- Problem to solve
Every line of the data below that holds the string "hptr" needs to be reported.

- Input for this task

========

-- ==== Sys2Proof/Machine/HostProgram.lean ====
section
/-! DEFINITION. The notation of host programs (30_encoding.md R331) as lists of events. A program is what the host does;
the TVE runs no program (10_state.md R104). -/

namespace Sys2Proof.Machine

/-- `W off, v`. -/
def hostW (off v : Nat) : Event := .busWrite off 4 (BitVec.ofNat 32 v)

/-- `R off`. -/
def hostR (off : Nat) : Event := .busRead off 4

/-- `WB a, bytes`: one-byte writes of DMEM from address `a` on. -/
def hostWB : Nat → List Byte → List Event
  | _, [] => []
  | a, b :: bs => .busWrite (dmemBase + a) 1 (b.setWidth 32) :: hostWB (a + 1) bs

/-- `RB a, n`: one-byte reads of DMEM from address `a` on. -/
def hostRB (a n : Nat) : List Event := (List.range n).map (fun i => .busRead (dmemBase + a + i) 1)

/-- `POLL`: the engine runs until it completes (or waits for a byte), and STATUS is read. -/
def hostPoll : List Event := [.engineRun, hostR 0x010]

/-- `RUN c` with the CTRL bits 2 and 3 to keep. -/
def hostRUN (c keep : Nat) : List Event := [hostW 0x014 c, hostW 0x00C (0x1 ||| keep)] ++ hostPoll

/-- A state with a host program to come. -/
def State.withProgram (s : State) (p : List Event) : State := { s with pending := p }

end Sys2Proof.Machine
end

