theorem State.busWrite_of_reach {s : State} {off size : Nat} {t : Target} (h : s.reach off size = some t) (v : Word) :
    s.busWrite off size v = s.writeTarget t size v := by
  rw [State.busWrite, h]

theorem State.busRead_of_reach {s : State} {off size : Nat} {t : Target} (h : s.reach off size = some t) :
    s.busRead off size = { s with rdata := s.readTarget t size } := by
  rw [State.busRead, h]

/-- Settles O39: what the idle engine lets the host reach, it writes and reads as `writeTarget` and `readTarget` say. -/
theorem registerWindow : Obligations.RegisterWindow := by
  intro s r v hb
  have hgpr := s.reach_gpr_idle r hb
  have hcmd := s.reach_csr_idle .cmd hb
  have hptr := s.reach_csr_idle .rngPtr hb
  exact ⟨State.busWrite_of_reach hgpr v, State.busRead_of_reach hgpr, fun r' => s.reg_setReg r r' v,
    State.busWrite_of_reach hcmd v, State.busRead_of_reach hcmd, State.busWrite_of_reach hptr v,
    State.busRead_of_reach hptr⟩

/-! ### Read-only registers -/

/-- PARAM has log2(DMEM_BYTES) in its low byte (10_state.md R119). -/
theorem State.paramWord_eq (s : State) : s.paramWord = 0x0003_1B00 ||| BitVec.ofNat 32 s.params.dmemLog := by
  have h : ∀ k : Fin 13, (0 : BitVec 8) ++ (0x03 : BitVec 8) ++ (0x1B : BitVec 8) ++ BitVec.ofNat 8 (16 + k.val)
      = (0x0003_1B00 : Word) ||| BitVec.ofNat 32 (16 + k.val) := by decide
  exact h s.params.sizeSel

/-- Settles O40: the five read-only registers are reached at any time; `writeTarget` ignores a write of them. -/
theorem readOnlyRegisters : Obligations.ReadOnlyRegisters := by
  intro s v
  have hid : s.reach 0x000 4 = some (.csr .id) := s.reach_csr (c := .id) rfl
  have hversion : s.reach 0x004 4 = some (.csr .version) := s.reach_csr (c := .version) rfl
  have hparam : s.reach 0x008 4 = some (.csr .param) := s.reach_csr (c := .param) rfl
  have herrInfo : s.reach 0x018 4 = some (.csr .errInfo) := s.reach_csr (c := .errInfo) rfl
  have hrngCnt : s.reach 0x020 4 = some (.csr .rngCnt) := s.reach_csr (c := .rngCnt) rfl
  refine ⟨State.busRead_of_reach hid, State.busRead_of_reach hversion, ?_, State.busRead_of_reach herrInfo,
    State.busRead_of_reach hrngCnt, fun off hoff => ?_⟩
  · rw [← s.paramWord_eq]
    exact State.busRead_of_reach hparam
  · simp only [List.mem_cons, List.not_mem_nil, or_false] at hoff
    rcases hoff with rfl | rfl | rfl | rfl | rfl
    · exact State.busWrite_of_reach hid v
    · exact State.busWrite_of_reach hversion v
    · exact State.busWrite_of_reach hparam v
    · exact State.busWrite_of_reach herrInfo v
    · exact State.busWrite_of_reach hrngCnt v

/-! ### STATUS and CTRL -/

/-- The flags of STATUS (10_state.md R112). -/
theorem State.statusWord_flags (s : State) :
    s.statusWord.getLsbD 0 = s.busy ∧ s.statusWord.getLsbD 1 = s.done ∧ s.statusWord.getLsbD 2 = s.err ∧
    s.statusWord.getLsbD 3 = s.warn ∧ s.statusWord.getLsbD 4 = s.herr := by
  simp only [State.statusWord, BitVec.getLsbD_append]
  simp

/-- The codes of STATUS (10_state.md R112). -/
theorem State.statusWord_codes (s : State) :
    s.statusWord.extractLsb' 8 8 = s.errCode ∧ s.statusWord.extractLsb' 16 8 = s.fsm.code := by
  constructor <;>
  · apply BitVec.eq_of_getLsbD_eq
    intro i hi
    simp (disch := omega) only [State.statusWord, BitVec.getLsbD_extractLsb', BitVec.getLsbD_append, if_pos, if_neg]
    rw [decide_eq_true hi, Bool.true_and]
    congr 1
    omega

/-- The reserved bits of STATUS read 0 (10_state.md R112). -/
theorem State.statusWord_reserved (s : State) :
    s.statusWord.extractLsb' 5 3 = 0 ∧ s.statusWord.extractLsb' 24 8 = 0 := by
  constructor <;>
  · apply BitVec.eq_of_getLsbD_eq
    intro i hi
    simp (disch := omega) only [State.statusWord, BitVec.getLsbD_extractLsb', BitVec.getLsbD_append, if_pos, if_neg]
    simp
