/-- Settles O36: the fetched encoding ends inside memory, which is too short for the sum to wrap. -/
theorem ipNeverWraps : Obligations.IpNeverWraps := by
  intro s i short fetched
  obtain ⟨-, fits, -⟩ := (fetchInstr_ok_iff short i).mp fetched
  exact ⟨toInt_add_small short (fetchInstr_word fetched).1 (length_encode_le i), fits⟩

theorem cellsAt_congr {m m' : Memory} {a n : Nat} (same : ∀ k < n, m'.read (a + k) = m.read (a + k)) :
    cellsAt m' a n = cellsAt m a n :=
  List.map_congr_left fun k hk => same k (List.mem_range.mp hk)

/-- Settles O41: both memories hold the encoding at `IP`. -/
theorem fetchDoesNotLookAhead : Obligations.FetchDoesNotLookAhead := by
  intro s i m short fetched len same
  obtain ⟨pos, fits, cells⟩ := (fetchInstr_ok_iff short i).mp fetched
  refine (fetchInstr_ok_iff (s := { s with mem := m }) (len ▸ short) i).mpr ⟨pos, len ▸ fits, ?_⟩
  rw [← cells, length_cellsAt]
  exact cellsAt_congr same

/-- The cells of a longer stretch begin with those of a shorter one. -/
theorem cellsAt_add (m : Memory) (a n k : Nat) : cellsAt m a (n + k) = cellsAt m a n ++ cellsAt m (a + n) k := by
  simp [cellsAt, List.range_add, Function.comp_def, Nat.add_assoc]

/-- Settles O6: the decoded cells begin with the encoding of the instruction, so it is the one fetched. -/
theorem stepRunsDecodedInstruction : Obligations.StepRunsDecodedInstruction := by
  intro s n i rest running under short pos fits decoded
  have cells := encodeOfDecodeIsSame _ _ _ decoded
  have length : (encode i).length + rest.length = n := by
    rw [← List.length_append, cells, length_cellsAt]
  rw [← length, cellsAt_add] at cells
  have own : encode i = cellsAt s.mem s.ip.toNat (encode i).length :=
    List.append_inj_left cells (length_cellsAt ..).symm
  have fetched := (fetchInstr_ok_iff short i).mpr ⟨pos, by omega, own.symm⟩
  exact ⟨(wordLegal_statement i).1, by rw [step_of_fetchInstr running under, fetched]⟩

end Sys2Proof.Machine
end

section
namespace Sys2Proof.Machine

/-! Memory accesses after a write (R52 to R54). -/

/-- Settles O38: a write keeps the bounds, and the cell read is the one written exactly at its address. -/
theorem writeIsSeenByNextAccess : Obligations.WriteIsSeenByNextAccess := by
  intro m m' a v written
  rw [memWrite_eq] at written
  split at written
  · rename_i inside
    cases written
    have stillInside : InMemory (m.write a.toNat v) a := inside
    refine ⟨?_, ?_, fun b other => ?_⟩
    · rw [fetch_inside stillInside, read_write_same]
    · rw [memRead_eq, if_pos stillInside, read_write_same]
    · have kept : (m.write a.toNat v).read b.toNat = m.read b.toNat :=
        read_write_other m v fun same => other (BitVec.eq_of_toNat_eq same)
      simp only [fetch, memRead, inBounds_write, write_len, kept, and_self]
  · cases written

end Sys2Proof.Machine
end

section
namespace Sys2Proof.Machine

/-! When there is a step (R100), and how a run ends (R190, R192). -/

/-- Settles O8: finishing a rule commits it or takes its fault. -/
theorem execAlwaysAnswersNext : Obligations.ExecAlwaysAnswersNext := by
  intro i s
  rw [exec_eq_finish]
  cases ruleOf i s with
  | ok e => exact ⟨_, finish_ok ..⟩
  | error tr => exact ⟨_, finish_error ..⟩

/-- A running block has a step. -/
theorem step_of_running {s : State} (running : s.run = .running) : ∃ t, step s = .next t := by
  by_cases under : UnderLimit s
  · rw [step_of_fetchInstr running under]
    cases fetchInstr s with
    | ok i => exact execAlwaysAnswersNext i s
    | error fault => exact ⟨_, rfl⟩
  · exact ⟨_, step_of_limitReached running under⟩

theorem step_of_halted {s : State} (halted : s.run = .halted) : step s = .fault .noStepHalted := by
  simp only [step, cycle, halted]

theorem step_of_faulted {s : State} (faulted : s.run = .faulted) : step s = .fault .noStepFaulted := by
  simp only [step, cycle, faulted]

/-- Settles O7: one lemma per value of `RUN`. -/
theorem stepEnabledExactlyWhileRunning : Obligations.StepEnabledExactlyWhileRunning := fun _ =>
  ⟨⟨step_of_running, fun ⟨_, next⟩ => (step_next next).1⟩, step_of_halted, step_of_faulted⟩

/-- A run stays where it has stopped. -/
theorem runFor_of_not_running {s : State} (stopped : s.run ≠ .running) (k : Nat) : runFor k s = s := by
  cases k with
  | zero => rfl
  | succ k =>
    obtain ⟨_, next, -⟩ | stays := runFor_succ_cases k s
    · exact absurd (step_next next).1 stopped
    · exact stays

/-- Settles O42: no step leaves a stopped state, and the reset gives the values of R37. -/
theorem stoppedUntilReset : Obligations.StoppedUntilReset := fun _ stopped =>
  ⟨runFor_of_not_running stopped, rfl, rfl, rfl, rfl, rfl⟩

/-- A step that leaves the block running counted one of the steps the limit allows. -/
theorem step_still_running {s t : State} (next : step s = .next t) (running : t.run = .running) :
    UnderLimit s ∧ t.steps = s.steps + 1 := by
  obtain ⟨_, e, under, -, -, rfl⟩ := step_committed next (by rw [running]; exact nofun)
  exact ⟨under, commit_steps s e⟩

/-- A run of more steps than the limit leaves has ended. -/
theorem runFor_ended {l : Nat} (k : Nat) {s : State} (limit : s.stepLimit = some l) (enough : l - s.steps < k) :
    (runFor k s).run ≠ .running := by
  induction k generalizing s with
  | zero => omega
  | succ k ih =>
    by_cases running : s.run = .running
    · obtain ⟨t, next⟩ := step_of_running running
      have run : runFor (k + 1) s = runFor k t := by simp only [runFor, next]
      rw [run]
      by_cases going : t.run = .running
      · obtain ⟨under, counted⟩ := step_still_running next going
        have left : s.steps < l := under l limit
        obtain ⟨-, -, sameLimit⟩ := step_sameParameters next
        exact ih (sameLimit.trans limit) (by omega)
      · rwa [runFor_of_not_running going]
    · rwa [runFor_of_not_running running]

/-- Settles O43: `ended` is that the run is not in Running. -/
theorem limitedRunEnds : Obligations.LimitedRunEnds := fun s l limit =>
  decide_eq_true (runFor_ended (l - s.steps + 1) limit (Nat.lt_succ_self _))

end Sys2Proof.Machine
end

section
namespace Sys2Proof.Machine

/-! The outputs of a run do not influence it (10_state.md, sections 6 and 8). -/

/-- `s` with other outputs. -/
def State.withOutputs (s : State) (o : List Word) (g : Option Word) : State := { s with outSeq := o, diag := g }

section outputs
variable (s : State) (o : List Word) (g : Option Word)

theorem fetchInstr_withOutputs : fetchInstr (s.withOutputs o g) = fetchInstr s := rfl

theorem ruleOf_withOutputs (i : Instr) : ruleOf i (s.withOutputs o g) = ruleOf i s := by cases i <;> rfl

/-- From `s` with other outputs a step does what it does from `s`: the same fault entry, or the same commit. -/
theorem step_withOutputs {t : State} (next : step s = .next t) :
    (∃ tr w, t = s.raise tr w ∧ step (s.withOutputs o g) = .next ((s.withOutputs o g).raise tr w)) ∨
      ∃ e, t = s.commit e ∧ step (s.withOutputs o g) = .next ((s.withOutputs o g).commit e) := by
  obtain ⟨running, ⟨reached, raised⟩ | ⟨under, tr, w, failed, raised⟩ | ⟨under, i, fetched, executed⟩⟩ := step_next next
  · exact .inl ⟨_, _, raised, step_of_limitReached (s := s.withOutputs o g) running reached⟩
  · have step' := step_of_fetchInstr (s := s.withOutputs o g) running under
    rw [fetchInstr_withOutputs, failed] at step'
    exact .inl ⟨tr, w, raised, step'⟩
  · have step' := step_of_fetchInstr (s := s.withOutputs o g) running under
    simp only [fetchInstr_withOutputs, fetched, exec_eq_finish, ruleOf_withOutputs] at step'
    obtain ⟨e, rule, committed⟩ | ⟨tr, rule, raised⟩ := exec_next executed
    · exact .inr ⟨e, committed, by rw [step', rule, finish_ok]⟩
    · exact .inl ⟨tr, _, raised, by rw [step', rule, finish_error]⟩

end outputs

/-- A commit appends its output, if any. -/
theorem commit_outSeq_eq_append (s : State) (e : Effects) : (s.commit e).outSeq = s.outSeq ++ e.output.toList := by
  rw [commit_outSeq]
  cases e.output <;> simp

/-- Settles O39: the two steps raise the same fault and append nothing, or commit the same effects. -/
theorem outputsAreInvisibleToProgram : Obligations.OutputsAreInvisibleToProgram := by
  intro s t o g next
  obtain ⟨tr, w, rfl, next'⟩ | ⟨e, rfl, next'⟩ := step_withOutputs s o g next
  · exact ⟨_, next', rfl, [], (List.append_nil _).symm, (List.append_nil _).symm⟩
  · exact ⟨_, next', rfl, e.output.toList, commit_outSeq_eq_append .., commit_outSeq_eq_append ..⟩

end Sys2Proof.Machine
end

section
namespace Sys2Proof.Machine

/-! What each instruction does when it completes (R131 to R170). -/

/-- An instruction whose rule raises no fault commits its effects. -/
theorem exec_of_ruleOf_ok {i : Instr} {s : State} {e : Effects} (ok : ruleOf i s = .ok e) :
    exec i s = .next (s.commit e) := by
  rw [exec_eq_finish, ok, finish_ok]

/-- A write at an address in memory leaves every other cell alone. -/
theorem write_sameCellsBut {m : Memory} {d : Word} (inside : InMemory m d) (v : Word) :
    SameCellsBut m (m.write d.toNat v) d := by
  refine ⟨rfl, fun a other => read_write_other m v fun same => other ?_⟩
  rw [same, toNat_of_nonneg inside.1]

/-- What a completed storing instruction leaves behind: `v` in its destination, four cells further, all else as before. -/
def StoresResult (d : Dest) (v : Word) (s t : State) : Prop :=
  t.mem.read d.addr.toNat = v ∧ SameCellsBut s.mem t.mem d.addr ∧ t.ip = s.ip + 4 ∧ t.steps = s.steps + 1 ∧
    SameInput s t ∧ SameOutput s t ∧ SameControl s t

theorem commit_store_storesResult {d : Dest} {s : State} (inside : InMemory s.mem d.addr) (v : Word) :
    StoresResult d v s (s.commit (.store d v 4)) :=
  ⟨read_write_same .., write_sameCellsBut inside v, rfl, rfl, ⟨rfl, rfl⟩, ⟨rfl, rfl⟩, ⟨rfl, rfl, rfl⟩⟩

section alu
variable {i : Instr} {f : Word → Word → Except Trap Word} {a b : Operand} {d : Dest} {s : State}
  (rule : ruleOf i s = aluRule f a b d s) (ha : Readable s.mem a) (hb : Readable s.mem b) (hd : InMemory s.mem d.addr)
include rule ha hb hd

/-- A storing ALU instruction with readable operands and a destination in memory stores its result. -/
theorem exec_alu_completes {v : Word} (result : f (valueOf s.mem a) (valueOf s.mem b) = .ok v) :
    ∃ t, exec i s = .next t ∧ StoresResult d v s t := by
  have ok : ruleOf i s = .ok (.store d v 4) := by
    simp only [rule, aluRule, resolve2_readable ha hb, destAddr, checkDest_inMemory hd, result]
  exact ⟨_, exec_of_ruleOf_ok ok, commit_store_storesResult hd v⟩

/-- The same with an exact result in the cell range. -/
theorem exec_alu_narrow_completes {r : Int} (inRange : InCellRange r)
    (result : f (valueOf s.mem a) (valueOf s.mem b) = narrow r) :
    ∃ t, exec i s = .next t ∧ StoresResult d (Word.ofInt r) s t :=
  exec_alu_completes rule ha hb hd (result.trans (by rw [narrow_eq, if_pos inRange]))

end alu

/-- Settles O13: the sum is in the cell range, so the cell stored is the exact sum. -/
theorem addWritesSum : Obligations.AddWritesSum := by
  intro a b d s ha hb hd inRange
  obtain ⟨t, next, read, rest⟩ := exec_alu_narrow_completes (i := .add a b d) rfl ha hb hd inRange rfl
  exact ⟨t, next, by rw [read, toInt_ofInt_of_inCellRange inRange], rest⟩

========

- Response for this exercise
  have hptr := s.reach_csr_idle .rngPtr hb
    State.busWrite_of_reach hcmd v, State.busRead_of_reach hcmd, State.busWrite_of_reach hptr v,
    State.busRead_of_reach hptr⟩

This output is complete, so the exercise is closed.